Daily Archives: September 25, 2009

pecan

“Knock knock.”

“Who’s there?”

“European.”

“European who?”

“European in the pecan.”

Pause.

“I don’t get it.”

So, now: why didn’t he – or she – get it?

Could be that there are several ways to say pecan. Since it comes from Mississippi Valley French pacane, which in turn comes from Illinois pakáni (Illinois was an Algonquian language, i.e., Native American), the rather pretentious-sounding “p’cahn” pronunciation is closest to the origin. The similar version with [æ] before the [n] is also in the ballpark. But if you happen to look at this word with Anglophone eyes, well, it does look like it should be said “pee-can.”

Now, admittedly, “pee-can” doesn’t really sound pretty, and that by itself could motivate a person to prefer “p’cahn” (just as similar kinds of echoes have driven pronunciation mutations for harassment and Uranus). But “p’cahn” or “p’can” sounds rather like a chicken pickin’ in the coop, no?

Still and all, it is a foody kind of word. It has a cryptic hint of canapé in its form, but look at the shapes of the p and c for clues to its most common collocation: pie. It’s also often preceded by butter and associated with praline.
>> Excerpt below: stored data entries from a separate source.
-- ==== Sys2Proof/Machine/Loader.lean ====
section
/-! DEFINITION. Loader: GHO files (R92 to R97), the loader's checks (R99 to R101), and installing an image. -/

namespace Sys2Proof.Machine

/-- A section of a GHO file (R93). -/
structure Sect where
  type : Nat
  seg : Nat
  size : Nat
  off : Nat
  addr : Nat
deriving DecidableEq, Repr

/-- The codes of R100, as statuses (R357). -/
def codeFormat : Nat := 0x100
/-- LOAD_SEGMENT. -/
def codeSegment : Nat := 0x101
/-- LOAD_ENTRY. -/
def codeEntry : Nat := 0x102
/-- LOAD_SPAD. -/
def codeSpad : Nat := 0x103
/-- LOAD_LAKE. -/
def codeLake : Nat := 0x104
/-- LOAD_LAYOUT. -/
def codeLayout : Nat := 0x105
/-- LOAD_BUDGET. -/
def codeBudget : Nat := 0x106
/-- LOAD_RELOC. -/
def codeReloc : Nat := 0x107

/-! ### The file (R92 to R94) -/

/-- A table of `n` entries of `k` bytes at `off` lies in the file. -/
def inFile (f : List Byte) (off k n : Nat) : Bool := decide (off + k * n ≤ f.length)

/-- The header keeps R92 as a linked image, with its tables in the file. -/
def fileHeaderOk (f : List Byte) : Bool :=
  decide (64 ≤ f.length) && decide (fieldLe f 0 4 = 0x314F4847) && decide (fieldLe f 4 2 = 1) && decide (fieldLe f 6 2 = 2) &&
  decide (fieldLe f 48 16 = 0) && inFile f (fieldLe f 16 8) 48 (fieldLe f 8 4) && inFile f (fieldLe f 24 8) 32 (fieldLe f 12 4) &&
  inFile f (fieldLe f 32 8) 1 (fieldLe f 40 8)

/-- The sections of a file, in the order of its section table. -/
def fileSects (f : List Byte) : List Sect :=
  (List.range (fieldLe f 8 4)).map fun i =>
    let b := fieldLe f 16 8 + 48 * i
    ⟨fieldLe f (b + 4) 1, fieldLe f (b + 5) 1, fieldLe f (b + 16) 8, fieldLe f (b + 24) 8, fieldLe f (b + 32) 8⟩

/-- A string offset lies in the file: its first byte does. One at or past STRSIZE is accepted (DESIGN CHOICE, log entry 121). -/
def nameOk (f : List Byte) (n : Nat) : Bool := inFile f (fieldLe f 32 8 + n) 1 1

/-- Names of every section and symbol entry lie in the file, and reserved bytes are 0. -/
def tablesOk (f : List Byte) : Bool :=
  ((List.range (fieldLe f 8 4)).all fun i =>
    let b := fieldLe f 16 8 + 48 * i
    nameOk f (fieldLe f b 4) && decide (fieldLe f (b + 6) 2 = 0) && decide (fieldLe f (b + 44) 4 = 0)) &&
  (List.range (fieldLe f 12 4)).all fun i =>
    let b := fieldLe f 24 8 + 32 * i
    nameOk f (fieldLe f b 4) && decide (fieldLe f (b + 26) 6 = 0)

/-- The sections of a type. -/
def sectsOf (ss : List Sect) (t : Nat) : List Sect := ss.filter fun x => x.type = t

/-- A section's bytes; a FAR section is zero-filled (R86). -/
def sectBytes (f : List Byte) (x : Sect) : List Byte := if x.type = 4 then zeros x.size else sliceBytes f x.off x.size

/-- The lake records of a file. -/
def lakeRecords (f : List Byte) (ss : List Sect) : List (List Byte) :=
  (sectsOf ss 6).flatMap fun x => (List.range (x.size / 32)).map fun i => sliceBytes f (x.off + 32 * i) 32

/-- Records and sections keep what R93 and R96 fix of them: a known type, offsets and bytes within the file (a FAR section has
no bytes there), and reserved fields 0, those of relocation entries (R95) among them; one TASK section of one record, and
whole lake records. ALIGN that is no power of two, SEG other than 0 outside TEXT and FILEOFF other than 0 of a FAR section
are accepted (DESIGN CHOICE, log entry 122). -/
def sectsOk (f : List Byte) (ss : List Sect) : Bool :=
  (ss.all fun x => decide (1 ≤ x.type) && decide (x.type ≤ 8) && inFile f x.off 1 (if x.type = 4 then 0 else x.size)) &&
  (match sectsOf ss 5 with
    | [x] => decide (x.size = 256) && nameOk f (fieldLe f x.off 4) && decide (fieldLe f (x.off + 38) 10 = 0) &&
        decide (fieldLe f (x.off + 208) 48 = 0)
    | _ => false) &&
  ((sectsOf ss 6).all fun x => decide (x.size % 32 = 0)) &&
  ((sectsOf ss 8).all fun x => (List.range (x.size / 24)).all fun i => decide (fieldLe f (x.off + 24 * i + 14) 2 = 0)) &&
  ((lakeRecords f ss).all fun r => nameOk f (fieldLe r 0 4) && decide (fieldLe r 6 2 = 0) && decide (fieldLe r 24 8 = 0))

/-- The task record of a file. -/
def fileTask (f : List Byte) (ss : List Sect) : List Byte :=
  match sectsOf ss 5 with
  | x :: _ => sliceBytes f x.off 256
  | [] => zeros 256

/-! ### Code (R99, R101) -/

/-- The words of a byte string. -/
def codeWords (bs : List Byte) : List Nat := (List.range (bs.length / 4)).map fun i => fieldLe bs (4 * i) 4

/-- Parse words into bundles by their stop bits; none where a bundle has fewer than 4 words or more than 8, or the last
has no stop slot. No words make no bundle, and are accepted (DESIGN CHOICE, log entry 116). -/
def parseBundles : List Nat → List Nat → Option (List (List Nat))
  | [], [] => some []
  | _ :: _, [] => none
  | cur, w :: ws =>
    let b := cur ++ [w]
    if bitAt w 31 then
      (if b.length < 4 ∨ 8 < b.length then none else (parseBundles [] ws).map (b :: ·))
    else if 8 ≤ b.length then none
    else parseBundles b ws

/-- The bundles of a TEXT section. -/
def sectBundles (f : List Byte) (x : Sect) : Option (List (List Nat)) :=
  if x.size % 4 = 0 then parseBundles [] (codeWords (sectBytes f x)) else none

/-- Class of a slot word, and its O field (R48). -/
def wordClass (w : Nat) : Nat := bitsOf w 30 27

/-- Does the bundle end a straight-line run: it holds a br or tr slot (R101)? -/
def endsRun (b : List Nat) : Bool := b.any fun w => decide (wordClass w = 2) || decide (wordClass w = 0xB)

/-- Lengths of the straight-line runs of a section's bundles. -/
def runLengths (n : Nat) : List (List Nat) → List Nat
  | [] => if n = 0 then [] else [n]
  | b :: bs => if endsRun b then (n + 1) :: runLengths 0 bs else runLengths (n + 1) bs

/-- Lengths of the loop bodies of a section: IMM16 bits 8:0 of each br.loop. -/
def bodyLengths (bs : List (List Nat)) : List Nat :=
  bs.flatMap fun b => (b.filter fun w => decide (wordClass w = 2) && decide (bitsOf w 26 21 = 11)).map fun w => w % 512

/-- Addresses of the bundle starts of a section. -/
def bundleStarts (a : Nat) : List (List Nat) → List Nat
  | [] => []
  | b :: bs => a :: bundleStarts (a + 4 * b.length) bs

/-- The bundles of every TEXT section with its segment; none where one does not parse. -/
def fileBundles (f : List Byte) (ss : List Sect) : List (Nat × Option (List (List Nat))) :=
  (sectsOf ss 1).map fun x => (x.seg, sectBundles f x)

/-! ### The checks of R100, in the order of its table -/

/-- LOAD_SEGMENT. -/
def segmentsOk (f : List Byte) (ss : List Sect) (nseg : Nat) : Bool :=
  (sectsOf ss 1).all fun x => decide (x.size ≤ segBytes) && decide (x.seg < nseg) && (sectBundles f x).isSome

/-- LOAD_ENTRY. -/
def entriesOk (t : TaskRec) (bs : List (Nat × List (List Nat))) : Bool :=
  decide (1 ≤ t.gang) && decide (t.gang ≤ 8) &&
  (List.range t.gang).all fun m => bs.any fun b => (bundleStarts (segBytes * b.1) b.2).contains (t.entries.getD m 0)

/-- LOAD_SPAD; a misaligned SPADBASE or SPADSIZE, and OLCAP above 65,536, give it too, while an OLBASE that is no multiple of 8
is accepted and OLBASE / 8 rounds down (DESIGN CHOICE, log entry 117). -/
def spadOk (t : TaskRec) : Bool :=
  decide (t.spadBase % 4096 = 0) && decide (t.spadSize % 4096 = 0) && decide (t.spadBase + t.spadSize ≤ 2 ^ 23) &&
  decide (t.olCap ≤ 65536) &&
  (decide (t.olCap = 0) || (decide (t.spadBase ≤ t.olBase) && decide (t.olBase + 8 * t.olCap ≤ t.spadBase + t.spadSize)))

/-- LOAD_LAKE, for one record: its source is translated under the calling client's descriptor (DESIGN CHOICE, log entry
115). -/
def lakeOk (s : State) (desc : Nat) (r : List Byte) : Bool :=
  let fmt := fieldLe r 4 1
  let sp := fieldLe r 5 1
  let f : MFmt := if fmt = 0 then .t8 else if fmt = 1 then .t6 else .bf16
  decide (fmt < 3) && decide (sp < 2) && decide (fieldLe r 16 8 = lakeLen f (decide (sp = 1))) &&
  (match xlatRange s desc (fieldLe r 8 8) (lakeLen f (decide (sp = 1))) false with | .ok _ => true | .error _ => false)

/-- The layout records of a section from an offset on, within the fuel, keep R89 and R97. -/
def layoutsOk (b : List Byte) : Nat → Nat → Bool
  | 0, i => decide (b.length ≤ i)
  | n + 1, i =>
    let h := sliceBytes b i 88
    let len := 88 + 16 * layoutDevs h
    decide (b.length ≤ i) ||
    (decide (i + len ≤ b.length) && layoutHeadOk h && layoutOnce h &&
      layoutPosOk (sliceBytes b (i + 88) (16 * layoutDevs h)) (layoutDevs h) && layoutsOk b n (i + len))

/-- LOAD_BUDGET, which BUDGET 0 gives too (DESIGN CHOICE, log entry 117). -/
def budgetOk (limit : Nat) (t : TaskRec) (bs : List (List (List Nat))) : Bool :=
  decide (1 ≤ t.budget) && decide (t.budget ≤ limit) &&
  bs.all fun b => (runLengths 0 b ++ bodyLengths b).all fun n => decide (n ≤ t.budget)

/-- The loader's checks of a file for the task of a descriptor: none, or the code (R100; DEDUCED, log entry 57). A nonzero
reserved field of a layout record gives LOAD_LAYOUT (DESIGN CHOICE, log entry 114). -/
def checkFile (s : State) (desc : Nat) (f : List Byte) : Option Nat :=
  let ss := fileSects f
  if !fileHeaderOk f || !tablesOk f || !sectsOk f ss then some codeFormat
  else
    let t := decodeTask (fileTask f ss)
    let bs := (fileBundles f ss).map fun b => (b.1, b.2.getD [])
    if !segmentsOk f ss t.nseg then some codeSegment
    else if !entriesOk t bs then some codeEntry
    else if !spadOk t then some codeSpad
    else if !((lakeRecords f ss).all (lakeOk s desc)) then some codeLake
    else if !((sectsOf ss 7).all fun x => decide (x.addr % 8 = 0) && layoutsOk (sectBytes f x) (x.size / 88) 0) then
      some codeLayout
    else if !budgetOk s.kbudget t (bs.map fun b => b.2) then some codeBudget
    else if !(sectsOf ss 8).isEmpty then some codeReloc
    else none

/-! ### Installing (R100, R419) -/

/-- Write the DATA, FAR and LAYOUT sections at their far addresses. -/
def installFar (desc : Nat) (f : List Byte) : List Sect → State → Except Nat State
  | [], s => .ok s
  | x :: r, s =>
    match farWriteExt s desc x.addr (sectBytes f x) with
    | .error c => .error c
    | .ok s => installFar desc f r s

/-- The scratchpad image of a task: each SPAD section at its own address. One that does not lie within the allocation is
accepted, and its bytes outside the allocation are not placed (DESIGN CHOICE, log entry 118). -/
def fileSpad (f : List Byte) (ss : List Sect) (t : TaskRec) : List Byte :=
  (sectsOf ss 3).foldl (fun b x =>
    (patchBytes b (x.addr - t.spadBase) ((sectBytes f x).drop (t.spadBase - x.addr))).take t.spadSize) (zeros t.spadSize)

/-- The instruction segments of a file. Of two TEXT sections with one SEG the first is taken, and of overlapping SPAD sections
the later bytes stand (R98; DESIGN CHOICE, log entry 123). -/
def fileSegs (f : List Byte) (ss : List Sect) : List (List Byte) :=
  (List.range 16).map fun n => match (sectsOf ss 1).find? fun x => x.seg = n with
    | none => []
    | some x => sectBytes f x

/-- LOAD (R356, R100): the image id and the state, or the status. -/
def loadImage (s : State) (client desc va len : Nat) : Except Nat (Nat × State) :=
  match farRead s desc va len with
  | .error _ => .error 8
  | .ok f =>
    match checkFile s desc f with
    | some c => .error c
    | none =>
      let ss := fileSects f
      match installFar desc f (sectsOf ss 2 ++ sectsOf ss 4 ++ sectsOf ss 7) s with
      | .error _ => .error 8
      | .ok t =>
        let id := s.nextImage + 1
        let task := decodeTask (fileTask f ss)
        let img : Image := ⟨id, task, fileSegs f ss, fileSpad f ss task, client⟩
        .ok (id, { t with images := t.images ++ [img], nextImage := id })

/-- Is a loaded image used by a running task, a launch or a saved image (R356; DEDUCED, log entry 58)? -/
def imageUsed (s : State) (i : Image) : Bool :=
  (s.gangs.any fun g => g.image = i.id) || (s.ready.any fun r => !r.launch.resume && r.launch.image = i.id) ||
  s.saved.any fun e => e.2 = i.id && decide (hdrNat s e.1 0 4 = imgMagic) && [0, 1].contains (hdrNat s e.1 7 1)

/-- UNLOAD: the state, or the status (DEDUCED, log entry 94). -/
def unloadImage (s : State) (id : Nat) : Except Nat State :=
  match findImage s id with
  | none => .error 3
  | some i => if imageUsed s i then .error 4 else .ok { s with images := s.images.filter fun x => x.id ≠ id }

end Sys2Proof.Machine
end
It’s a very popular nut for a nut that’s not a nut… Technically, it’s a drupe, just as cherries are. (I think I’ll avoid puns on nuts and drupe around pecan, though.) But, then, technically, strawberries aren’t berries and bananas are. Botany really makes a mess of common semantics.

But to return to the original question, person B above actually didn’t get it because there’s nothing European in a pecan. They’re indigenous to the Americas, in particular to parts of Mexico and to the southern and southeastern parts of the US, and up to Iowa, Illinois, and Indiana. In fact, the pecan is the state tree of Texas. And no doubt their schools teach that you find the area of a circle using pecan pi.

biweekly

Maury, Philippe, and I, in our student days, had a custom of taking tea with the lovely Liza. I showed up every Saturday, and every Saturday Philippe was also there. Only every second Saturday did Maury show up. One such Saturday, as we were sitting sipping tea while Liza had gone to the kitchen to fetch some cookies, I asked Maury, “Why is it that you only come every other Saturday?”

“What do you mean?” he said. “We all do. Don’t we?”

“Well, Philippe and I are here every Saturday.”

“Yes,” said Philippe, “and why is it that you lads don’t show on Wednesdays?”

I turned to Philippe, an exclamation mark hanging over my head. “Wot! You come twice a week?”

“Well, certainly,” Philippe said with a little shrug. “It’s what she said we were to do. Don’t you remember?”

“What I remember,” said Maury, clinking his teacup onto the saucer, “is that she said, ‘Come biweekly.'”

“Well, yes,” I said. “Come by weekly.”

“But certainly it was ‘come biweekly,'” Philippe affirmed, making that palms-up “obviously” gesture. “And that’s what I’ve been doing.”

I looked from one to the other, nonplussed. Just then, the cute and acute Liza reemerged bearing shortbreads. “When you told us to come biweekly,” I asked her, “what did you mean?”

The right corner of her mouth canted up; her left eyebrow arched. She swept her eyes over us, alighting them last on Philippe.

“Just what you heard,” she replied. “Cookie?”

Since then, I have come to understand how semantics can lead to some antics. But there are few semantics more antic than those of this word. It’s not a contronym (like cleave and cleave), true, but darn close. We know from the Latin-derived bi that there are two of something involved, and the Anglo-Saxon weekly (from words for “week” and “like”) sets the point of reference, but beyond that it’s like not knowing the difference between a square and a square root (which, if you’re a negative one, can become a real – or imaginary – problem). Clearly this affixation is a match made in heck.

We can avoid it with various circumlocutions, of course. There are even other words, arguably clearer: fortnightly (but in Canada we seem not to have fortnights, unless it means sleeping out in your childhood play structure) and semiweekly (which, however, to my eyes risks the same misunderstandings).

But the ambiguity does make it useful for play, as do its other properties. It has two doubles in it – a double-u and a double e – and the rotating forks at the end (opening rightward on k and upward on y) may be imagined as relating to a shift of perspective. And of course there are the various puns that can be made on it.

Which takes me back to the tea. Maury and I were feeling like we’d been had, but, more importantly, that we’d been had less often than Philippe. For tea, I mean.

I remembered the axiom that fortune favours the bold. “Well, then,” I said, seeing if I could outflank my smooth friend, “what say we do dinner on Fridays? I’ll buy weekly.”

“I’d gladly treat you Thursdays and Sundays,” Philippe riposted. “Biweekly.”

Maury, ever the impecunious schlimazel, knew he could not compete. He rose, took his coat, said “Bye” weakly, and left.